• **Exercise data**
/-- A recorder that begins anew holds no entry, and its first number is the power-cycle count's. -/
theorem leaveReset_recorder_of_cold {env : StartEnv} {s : State} (hcfg : cfgRefused env.config s.build.hub = false) (hcold : isWarm s = false) :
    let t := leaveReset env s
    t.evr.base = (coldRecorder s).base ∧ t.evr.head = (coldRecorder s).head ∧ t.evr.slots = [] ∧ t.evr.refFull = 0 ∧ t.evr.pcc = s.pwr.pcycleIn := by
  intro t
  obtain ⟨-, -, -, -, hevr⟩ := leaveReset_parts hcfg
  obtain ⟨-, hbase, hhead, hslots, hpcc, hfull⟩ := resetEntries_recorder s.evr.head (judged env s)
  have hjudged : (judged env s).evr = coldRecorder s := (evr_judged env s).trans (if_neg (ne_true_of_eq_false hcold))
  have htorn : ¬ tornWhole (judged env s) := by
    unfold tornWhole
    rw [hjudged]
    exact fun ⟨_, hvalid, _⟩ => Bool.false_ne_true hvalid
  have hroom : evrFull (judged env s) = false := by
    rw [evrFull, hjudged]
    exact decide_eq_false (by rw [coldRecorder, Nat.sub_self]; decide)
  rw [recoverTorn_of_not_whole htorn] at hbase hhead hslots hpcc hfull
  rw [show t.evr = _ from hevr, hbase, hhead, hslots, hpcc, hfull hroom, hjudged]
  exact ⟨rfl, rfl, rfl, rfl, rfl⟩

theorem exec_leaveReset_of_supplied {env : StartEnv} {s : State} (hreset : s.pwr.phase = .inReset) (hsupply : s.pwr.supplyOk = true)
    (hfault : s.pwr.cfgFault = false) : exec (.leaveReset env) s = .next (leaveReset env s.fresh) := by
  have hguard : ¬ (s.pwr.phase != .inReset || !s.pwr.supplyOk || s.pwr.cfgFault) = true := by simp [hreset, hsupply, hfault]
  exact if_neg hguard

/-- PC_READY rises, and training the doors leaves power as it is (R461). -/
theorem exec_ready_of_starting {s : State} (hphase : s.pwr.phase = .starting) :
    ∃ t, exec .ready s = .next t ∧ t.pwr = { s.pwr with phase := .working, ready := true, readyAt := s.time.now } := by
  have hguard : ¬ (s.pwr.phase != .starting) = true := by simp [hphase]
  refine ⟨_, if_neg hguard, ?_⟩
  have hkeep : Keep (maskOf [.hub, .net, .out]) _ _ := Keep.foldl
    (s := { s.fresh with pwr := { s.pwr with phase := .working, ready := true, readyAt := s.time.now } })
    (f := fun s d => trainIfFree d s) (List.range s.net.doors.length) (Keep.refl _) fun _ _ => keep_trainIfFree rfl
  exact hkeep.part .pwr (by decide)

theorem isWarm_iff {s : State} : isWarm s = true ↔ s.evr.valid = true ∧ s.evr.pcc = s.pwr.pcycleIn := by
  rw [isWarm, Bool.and_eq_true, beq_iff_eq]

theorem not_tornWhole_iff {s : State} : ¬ tornWhole s ↔ evrFull s = true ∨ evrValid s.evr.torn = false ∨ rd s.evr.torn 0 8 ≠ s.evr.head := by
  rw [tornWhole, Classical.not_and_iff_not_or_not, Classical.not_and_iff_not_or_not, Bool.not_eq_false, Bool.not_eq_true]

/-- Settles O28: what `judgeReset` makes of the recorder passes unchanged through the first entries, the doors and the ports. -/
theorem leavingResetJudgesWarmOrCold : Obligations.LeavingResetJudgesWarmOrCold := by
  unfold Obligations.LeavingResetJudgesWarmOrCold
  refine ⟨fun env s hreset hsupply hfault => ⟨fun hrefused => ?refused, fun hgood => ?good⟩, fun s hphase => ?ready⟩
  case refused =>
    have hleave : leaveReset env s.fresh = { s.fresh with pwr := { s.pwr with cfgFault := true } } := if_pos hrefused
    exact ⟨_, (exec_leaveReset_of_supplied hreset hsupply hfault).trans (congrArg _ hleave), hreset, rfl⟩
  case good =>
    obtain ⟨hcfg, hstarting, hwarm, hrunning, -⟩ := leaveReset_parts (env := env) (s := s.fresh) hgood
    refine ⟨_, exec_leaveReset_of_supplied hreset hsupply hfault, hstarting, hcfg, hrunning, ?_, fun h => ?_, fun h => ?_⟩
    · rw [hwarm]
      exact isWarm_iff
    · obtain ⟨hbase, hkept, hwhole⟩ := leaveReset_recorder_of_warm (env := env) (s := s.fresh) hgood (hwarm.symm.trans h)
      exact ⟨hbase, fun hnot => hkept (not_tornWhole_iff.2 hnot), fun hfull hvalid hhead => hwhole ⟨hfull, hvalid, hhead⟩⟩
    · exact leaveReset_recorder_of_cold (env := env) (s := s.fresh) hgood (hwarm.symm.trans h)
  case ready =>
    obtain ⟨t, ht, hpwr⟩ := exec_ready_of_starting hphase
    exact ⟨t, ht, by rw [hpwr], by rw [hpwr], by rw [hpwr]⟩

end Sys2Proof.Machine
end

section
/-! PROOFS. The boundary and firmware (O29), the time base (O34) and a root's source (O35). -/
namespace Sys2Proof.Machine

/-- A choice on the test of two numbers is a choice on their equality. -/
theorem ite_beq {α : Type} (a b : Nat) (x y : α) : (if (a == b) = true then x else y) = if a = b then x else y := by
  simp only [beq_iff_eq]

/-! ### The boundary (R416) -/

theorem exec_selfTestComplete_of_running {passed : Bool} {s : State} (hout : outOfReset s = true) (htest : s.sec.boundary = .selfTest) :
    exec (.selfTestComplete passed) s = .next (endTests passed s.fresh) := by
  have hguard : ¬ (!outOfReset s || s.sec.boundary != .selfTest) = true := by simp [hout, htest]
  exact congrArg _ (if_neg hguard)
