-- ==== Sys2Proof/Decode.lean ====
section
/-! DEFINITION. The encodings: the status code values and register layouts of 30_encoding.md, the decoder, total on
any bytes and rejecting by name, the encoder written from the same tables, and the table's view of a word. -/

namespace Sys2Proof

/-! ### The status register word (R92, R94) and the status code values (R95, `STATUS_ENC`, log entry 5) -/

/-- R94: `status()` is bits 7:3 of the status register word. -/
def codeOf (w : Byte) : Code := w.extractLsb' 3 5

/-- R92: the prescaler bits of the status register word. -/
def prescalerOf (w : Byte) : BitVec 2 := w.extractLsb' 0 2

/-- R92: the status register word: code, bit 2 reading 0 (R38), prescaler. -/
def statusWord (c : Code) (ps : BitVec 2) : Byte := c ++ 0#1 ++ ps

/-- R94: a code written as the spec writes it, `SR & 0xF8`. -/
def codeByte (c : Code) : Byte := c ++ 0#3

namespace Status

def busError : Code := 0b00000#5
def start : Code := 0b00001#5
def rstart : Code := 0b00010#5
def slawAck : Code := 0b00011#5
def slawNack : Code := 0b00100#5
def txdAck : Code := 0b00101#5
def txdNack : Code := 0b00110#5
def arbLost : Code := 0b00111#5
def slarAck : Code := 0b01000#5
def slarNack : Code := 0b01001#5
def rxdAck : Code := 0b01010#5
def rxdNack : Code := 0b01011#5
def ssSlawAck : Code := 0b01100#5
def ssArbSlaw : Code := 0b01101#5
def ssGcall : Code := 0b01110#5
def ssArbGcall : Code := 0b01111#5
def ssRxdAck : Code := 0b10000#5
def ssRxdNack : Code := 0b10001#5
def ssGcRxdAck : Code := 0b10010#5
def ssGcRxdNack : Code := 0b10011#5
def ssStopRs : Code := 0b10100#5
def ssSlarAck : Code := 0b10101#5
def ssArbSlar : Code := 0b10110#5
def ssTxdAck : Code := 0b10111#5
def ssTxdNack : Code := 0b11000#5
def ssTxlastAck : Code := 0b11001#5
def noInfo : Code := 0b11111#5

end Status

/-- R166, R108: the arm a code selects; code 0x28 selects by `inst.TxLen > 0` (R189, R191). -/
def armOf (bytesRemain : Bool) (c : Code) : Instr :=
  match c.toNat with
  | 0 => .stBusError
  | 1 => .stStart
  | 2 => .stRstart
  | 3 => .stSlawAck
  | 4 => .stSlawNack
  | 5 => if bytesRemain then .stTxdAckMore else .stTxdAckLast
  | 6 => .stTxdNack
  | 7 => .stArbLost
  | 8 => .stSlarAck
  | 9 => .stSlarNack
  | 10 => .stRxdAck
  | 11 => .stRxdNack
  | 12 => .ssSlawAck
  | 13 => .ssArbSlaw
  | 14 => .ssGcall
  | 15 => .ssArbGcall
  | 16 => .ssRxdAck
  | 17 => .ssRxdNack
  | 18 => .ssGcRxdAck
  | 19 => .ssGcRxdNack
  | 20 => .ssStopRs
  | 21 => .ssSlarAck
  | 22 => .ssArbSlar
  | 23 => .ssTxdAck
  | 24 => .ssTxdNack
  | 25 => .ssTxlastAck
  | 26 => .unassignedD0
  | 27 => .unassignedD8
  | 28 => .unassignedE0
  | 29 => .unassignedE8
  | 30 => .unassignedF0
  | _ => .stNoInfo

/-! ### The other formats -/

/-- Why the decoder rejects a word. -/
inductive DecodeError where
  /-- the word ends before its last operand byte -/
  | truncated
  /-- a bit the format leaves without a meaning is 1 -/
  | reservedBits
  /-- R96: an address operand above 0x7F -/
  | addressRange
  /-- a one-bit operand's byte is neither 0 nor 1 -/
  | flagRange
  /-- the control word is none of the five commands (R100 to R104) -/
  | notACommand
  /-- R110: event values 10 to 15, error values 0 and 3 -/
  | unusedCode
  deriving DecidableEq, Repr

/-- What a decoding answers: the instruction and the bytes after it, or the name of what is wrong. -/
abbrev Decoded := Except DecodeError (Instr × List Byte)

/-- R96: `addr_byte(a, dir)`: the 7-bit address in bits 7:1, the direction (0 write, 1 read) in bit 0. -/
def addrByteOf (a : Addr7) (d : Dir) : Byte :=
  a ++ (match d with | .write => 0#1 | .read => 1#1)

/-- A one-bit operand as a byte of the command word. -/
def flagByte (b : Bool) : Byte := if b then 1#8 else 0#8

def flagOf (w : Byte) : Option Bool :=
  if w = 0#8 then some false else if w = 1#8 then some true else none

/-- R21: master = 0, slave = 1. -/
def roleByte : Role → Byte
  | .master => 0#8
  | .slave => 1#8

/-- R96: write = 0, read = 1. -/
def dirByte : Dir → Byte
  | .write => 0#8
  | .read => 1#8

/-- A two-byte operand, low byte first (log entry 6). -/
def wordBytes (v : BitVec 16) : List Byte := [v.extractLsb' 0 8, v.extractLsb' 8 8]

/-- A four-byte operand, low byte first (log entry 6). -/
def longBytes (v : BitVec 32) : List Byte :=
  [v.extractLsb' 0 8, v.extractLsb' 8 8, v.extractLsb' 16 8, v.extractLsb' 24 8]

/-- The operands of `Init` (R260): speed, own_addr, role. -/
def decodeInit : List Byte → Decoded
  | s0 :: s1 :: s2 :: s3 :: a :: r :: rest =>
    if sevenBit a then
      match flagOf r with
      | some false => .ok (.init (s3 ++ s2 ++ s1 ++ s0) a .master, rest)
      | some true => .ok (.init (s3 ++ s2 ++ s1 ++ s0) a .slave, rest)
      | none => .error .flagRange
    else .error .addressRange
  | _ => .error .truncated

/-- The operands of `address_tx` (R133): address, direction. -/
def decodeAddressTx : List Byte → Decoded
  | a :: d :: rest =>
    if sevenBit a then
      match flagOf d with
      | some false => .ok (.addressTx a .write, rest)
      | some true => .ok (.addressTx a .read, rest)
      | none => .error .flagRange
    else .error .addressRange
  | _ => .error .truncated

/-- One byte operand (R134, R243). -/
def decodeByte (mk : Byte → Instr) : List Byte → Decoded
  | b :: rest => .ok (mk b, rest)
  | [] => .error .truncated

/-- One acknowledge operand (R97). -/
def decodeAck (mk : Bool → Instr) : List Byte → Decoded
  | b :: rest =>
    match flagOf b with
    | some k => .ok (mk k, rest)
    | none => .error .flagRange
  | [] => .error .truncated

/-- The operands of the four transactions (R98, R107): buffer, length, slaveAddress, repeatedStart. -/
def decodeTransfer (mk : Ptr → Len → Byte → Bool → Instr) : List Byte → Decoded
  | p0 :: p1 :: l0 :: l1 :: a :: r :: rest =>
    if sevenBit a then
      match flagOf r with
      | some rep => .ok (mk (p1 ++ p0) (l1 ++ l0) a rep, rest)
      | none => .error .flagRange
    else .error .addressRange
  | _ => .error .truncated

/-- R107: the host command port: the opcode in bits 3:0 of the first byte, the operands in the bytes after it. -/
def decodeHost : List Byte → Decoded
  | [] => .error .truncated
  | op :: rest =>
    match op.toNat with
    | 0 => decodeInit rest
    | 1 => .ok (.startCondition, rest)
    | 2 => decodeAddressTx rest
    | 3 => decodeByte .byteWrite rest
    | 4 => decodeAck .byteReadAckNack rest
    | 5 => .ok (.stopCondition, rest)
    | 6 => decodeTransfer .masterSend rest
    | 7 => decodeTransfer .masterReceive rest
    | 8 => decodeTransfer .masterSendAsync rest
    | 9 => decodeTransfer .masterReceiveAsync rest
    | 10 => .ok (.closeSend, rest)
    | 11 => .ok (.closeReceive, rest)
    | 12 => decodeByte .slaveSendByte rest
    | 13 => decodeAck .slaveReadByte rest
    | 14 => .ok (.unknownE, rest)
    | 15 => .ok (.unknownF, rest)
    | _ => .error .reservedBits

/-- R91 (`CR_LAYOUT`, log entry 5): the control register word of the seven fields; bit 1 has no field and is 0. -/
def crWord (int ea sta sto wc en ie : Bool) : Byte :=
  BitVec.ofBool int ++ BitVec.ofBool ea ++ BitVec.ofBool sta ++ BitVec.ofBool sto ++ BitVec.ofBool wc
    ++ BitVec.ofBool en ++ 0#1 ++ BitVec.ofBool ie

/-- R99: the word of a controller command: INT written 1, WC and bit 1 written 0, EN 1, and the fields given. -/
def commandWord (ea sta sto ie : Bool) : Byte := crWord true ea sta sto false true ie

/-- Which command a control word of the form `1x00010x` stands for. The words of `cmd_xmit`, `cmd_arm` and `cmd_rearm`
coincide (R102, R104): what is done beside the write tells them apart, and the byte after the word says which (log entry
6): 0 is `cmd_xmit`, with the byte written to DR after it; 1 is `cmd_arm`; 2 is `cmd_rearm`. -/
def decodeRelease (ea ie : Bool) : List Byte → Decoded
  | k :: rest =>
    match k.toNat, rest with
    | 0, b :: rest' => .ok (.cmdXmit ea ie b, rest')
    | 0, [] => .error .truncated
    | 1, _ => .ok (.cmdArm ea ie, rest)
    | 2, _ => .ok (.cmdRearm ea ie, rest)
    | _, _ => .error .reservedBits
  | [] => .error .truncated

/-- R99 to R104: a controller command's control word. -/
def decodeCr : List Byte → Decoded
  | [] => .error .truncated
  | w :: rest =>
    let ea := w.getLsbD 6
    let ie := w.getLsbD 0
    if w = commandWord ea true false ie then .ok (.cmdStart ea ie, rest)
    else if w = commandWord ea false true ie then .ok (.cmdStop ea ie, rest)
    else if w = commandWord ea false false ie then decodeRelease ea ie rest
    else .error .notACommand

/-- R96: the address byte. -/
def decodeAddrByte : List Byte → Decoded
  | [] => .error .truncated
  | w :: rest => .ok (.addrByte (w.extractLsb' 1 7) (if w.getLsbD 0 then .read else .write), rest)

/-- R105: the event code, 4 bits; 10 to 15 are never emitted (R110). -/
def decodeEvent : List Byte → Decoded
  | [] => .error .truncated
  | w :: rest =>
    match w.toNat with
    | 0 => .ok (.evTxCmplt, rest)
    | 1 => .ok (.evRxCmplt, rest)
    | 2 => .ok (.evStop, rest)
    | 3 => .ok (.evErrArlo, rest)
    | 4 => .ok (.evErrBerr, rest)
    | 5 => .ok (.evErrAf, rest)
    | 6 => .ok (.evErrOvr, rest)
    | 7 => .ok (.evErrTimeout, rest)
    | 8 => .ok (.evDataReq, rest)
    | 9 => .ok (.evDataRcv, rest)
    | n => if n < 16 then .error .unusedCode else .error .reservedBits

/-- R106: the error code, 2 bits; 0 and 3 are never emitted. -/
def decodeError : List Byte → Decoded
  | [] => .error .truncated
  | w :: rest =>
    match w.toNat with
    | 1 => .ok (.errStart, rest)
    | 2 => .ok (.errAddrNack, rest)
    | n => if n < 4 then .error .unusedCode else .error .reservedBits

/-- R94, R166: the status register word; the low three bits take no part. -/
def decodeStatus (bytesRemain : Bool) : List Byte → Decoded
  | [] => .error .truncated
  | w :: rest => .ok (armOf bytesRemain (codeOf w), rest)

/-- The decoder, total on any word of any port. -/
def decode (w : CodeWord) : Decoded :=
  match w.format with
  | .status => decodeStatus w.bytesRemain w.bytes
  | .hostcmd => decodeHost w.bytes
  | .cr => decodeCr w.bytes
  | .addrbyte => decodeAddrByte w.bytes
  | .event => decodeEvent w.bytes
  | .error => decodeError w.bytes

/-! ### The encoder -/

/-- The word of a status code (the prescaler bits 0, R92). -/
def encodeCode (c : Code) : CodeWord := ⟨.status, false, [codeByte c]⟩

/-- The word of a host command: opcode, then operand bytes (R107, log entry 6). -/
def encodeHost (op : Byte) (operands : List Byte) : CodeWord := ⟨.hostcmd, false, op :: operands⟩

def encodeTransfer (op : Byte) (buf : Ptr) (len : Len) (addr : Byte) (rep : Bool) : CodeWord :=
  encodeHost op (wordBytes buf ++ wordBytes len ++ [addr, flagByte rep])

def encodeEvent (n : Byte) : CodeWord := ⟨.event, false, [n]⟩

def encodeError (n : Byte) : CodeWord := ⟨.error, false, [n]⟩

/-- The encoder: the word of an instruction, from the tables of 30_encoding.md. -/
def encode : Instr → CodeWord
  | .stBusError => encodeCode Status.busError
  | .stStart => encodeCode Status.start
  | .stRstart => encodeCode Status.rstart
  | .stSlawAck => encodeCode Status.slawAck
  | .stSlawNack => encodeCode Status.slawNack
  | .stTxdAckMore => ⟨.status, true, [codeByte Status.txdAck]⟩
  | .stTxdAckLast => encodeCode Status.txdAck
  | .stTxdNack => encodeCode Status.txdNack
  | .stArbLost => encodeCode Status.arbLost
  | .stSlarAck => encodeCode Status.slarAck
  | .stSlarNack => encodeCode Status.slarNack
  | .stRxdAck => encodeCode Status.rxdAck
  | .stRxdNack => encodeCode Status.rxdNack
  | .ssSlawAck => encodeCode Status.ssSlawAck
  | .ssArbSlaw => encodeCode Status.ssArbSlaw
  | .ssGcall => encodeCode Status.ssGcall
  | .ssArbGcall => encodeCode Status.ssArbGcall
  | .ssRxdAck => encodeCode Status.ssRxdAck
  | .ssRxdNack => encodeCode Status.ssRxdNack
  | .ssGcRxdAck => encodeCode Status.ssGcRxdAck
  | .ssGcRxdNack => encodeCode Status.ssGcRxdNack
  | .ssStopRs => encodeCode Status.ssStopRs
  | .ssSlarAck => encodeCode Status.ssSlarAck
  | .ssArbSlar => encodeCode Status.ssArbSlar
  | .ssTxdAck => encodeCode Status.ssTxdAck
  | .ssTxdNack => encodeCode Status.ssTxdNack
  | .ssTxlastAck => encodeCode Status.ssTxlastAck
  | .unassignedD0 => encodeCode 0b11010#5
  | .unassignedD8 => encodeCode 0b11011#5
  | .unassignedE0 => encodeCode 0b11100#5
  | .unassignedE8 => encodeCode 0b11101#5
  | .unassignedF0 => encodeCode 0b11110#5
  | .stNoInfo => encodeCode Status.noInfo
  | .init speed a r => encodeHost 0x0 (longBytes speed ++ [a, roleByte r])
  | .startCondition => encodeHost 0x1 []
  | .addressTx a d => encodeHost 0x2 [a, dirByte d]
  | .byteWrite b => encodeHost 0x3 [b]
  | .byteReadAckNack k => encodeHost 0x4 [flagByte k]
  | .stopCondition => encodeHost 0x5 []
  | .masterSend buf len a rep => encodeTransfer 0x6 buf len a rep
  | .masterReceive buf len a rep => encodeTransfer 0x7 buf len a rep
  | .masterSendAsync buf len a rep => encodeTransfer 0x8 buf len a rep
  | .masterReceiveAsync buf len a rep => encodeTransfer 0x9 buf len a rep
  | .closeSend => encodeHost 0xA []
  | .closeReceive => encodeHost 0xB []
  | .slaveSendByte b => encodeHost 0xC [b]
  | .slaveReadByte k => encodeHost 0xD [flagByte k]
  | .unknownE => encodeHost 0xE []
  | .unknownF => encodeHost 0xF []
  | .cmdStart ea ie => ⟨.cr, false, [commandWord ea true false ie]⟩
  | .cmdXmit ea ie b => ⟨.cr, false, [commandWord ea false false ie, 0#8, b]⟩
  | .cmdArm ack ie => ⟨.cr, false, [commandWord ack false false ie, 1#8]⟩
  | .cmdStop ea ie => ⟨.cr, false, [commandWord ea false true ie]⟩
  | .cmdRearm ea ie => ⟨.cr, false, [commandWord ea false false ie, 2#8]⟩
  | .addrByte a d => ⟨.addrbyte, false, [addrByteOf a d]⟩
  | .evTxCmplt => encodeEvent 0x0
  | .evRxCmplt => encodeEvent 0x1
  | .evStop => encodeEvent 0x2
  | .evErrArlo => encodeEvent 0x3
  | .evErrBerr => encodeEvent 0x4
  | .evErrAf => encodeEvent 0x5
  | .evErrOvr => encodeEvent 0x6
  | .evErrTimeout => encodeEvent 0x7
  | .evDataReq => encodeEvent 0x8
  | .evDataRcv => encodeEvent 0x9
  | .errStart => encodeError 0x1
  | .errAddrNack => encodeError 0x2

/-! ### The table's view of a word -/

/-- The low `k` bytes of a number, low byte first. -/
def bytesOf : Nat → Nat → List Byte
  | 0, _ => []
  | k + 1, w => BitVec.ofNat 8 w :: bytesOf k (w / 256)

/-- The port a word of the table is taken to stand on when nothing but its bits is given (log entry 2): the host
command port for a first byte below 0x10, the control register for a first byte that is a command's control word, the
status register for every other byte. -/
def tableFormat (first : Byte) : Format :=
  if first.toNat < 16 then .hostcmd
  else
    match decodeCr [first, 0#8, 0#8] with
    | .ok _ => .cr
    | .error _ => .status

/-- An instruction of the table laid out on its port: seven bytes, the longest host command's length. -/
def tableWord (nbits w : Nat) : CodeWord :=
  let bytes := bytesOf 7 (w % 2 ^ nbits)
  ⟨tableFormat (bytes.headD 0#8), false, bytes⟩

/-- The instruction the decoder reads from a word of the table (bit 0 the least significant bit of the first byte). -/
def decodeTableWord (nbits w : Nat) : Option Instr :=
  match decode (tableWord nbits w) with
  | .ok (i, _) => some i
  | .error _ => none

end Sys2Proof
end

• **To do**
Using the data above, reproduce exactly the lines from the line that contains "(R38), prescaler. -/" through the line that contains "0 => .stBusError", including both.

• **Your solution**
/-- R92: the status register word: code, bit 2 reading 0 (R38), prescaler. -/
def statusWord (c : Code) (ps : BitVec 2) : Byte := c ++ 0#1 ++ ps

/-- R94: a code written as the spec writes it, `SR & 0xF8`. -/
def codeByte (c : Code) : Byte := c ++ 0#3

namespace Status

def busError : Code := 0b00000#5
def start : Code := 0b00001#5
def rstart : Code := 0b00010#5
def slawAck : Code := 0b00011#5
def slawNack : Code := 0b00100#5
def txdAck : Code := 0b00101#5
def txdNack : Code := 0b00110#5
def arbLost : Code := 0b00111#5
def slarAck : Code := 0b01000#5
def slarNack : Code := 0b01001#5
def rxdAck : Code := 0b01010#5
def rxdNack : Code := 0b01011#5
def ssSlawAck : Code := 0b01100#5
def ssArbSlaw : Code := 0b01101#5
def ssGcall : Code := 0b01110#5
def ssArbGcall : Code := 0b01111#5
def ssRxdAck : Code := 0b10000#5
def ssRxdNack : Code := 0b10001#5
def ssGcRxdAck : Code := 0b10010#5
def ssGcRxdNack : Code := 0b10011#5
def ssStopRs : Code := 0b10100#5
def ssSlarAck : Code := 0b10101#5
def ssArbSlar : Code := 0b10110#5
def ssTxdAck : Code := 0b10111#5
def ssTxdNack : Code := 0b11000#5
def ssTxlastAck : Code := 0b11001#5
def noInfo : Code := 0b11111#5

end Status

/-- R166, R108: the arm a code selects; code 0x28 selects by `inst.TxLen > 0` (R189, R191). -/
def armOf (bytesRemain : Bool) (c : Code) : Instr :=
  match c.toNat with
  | 0 => .stBusError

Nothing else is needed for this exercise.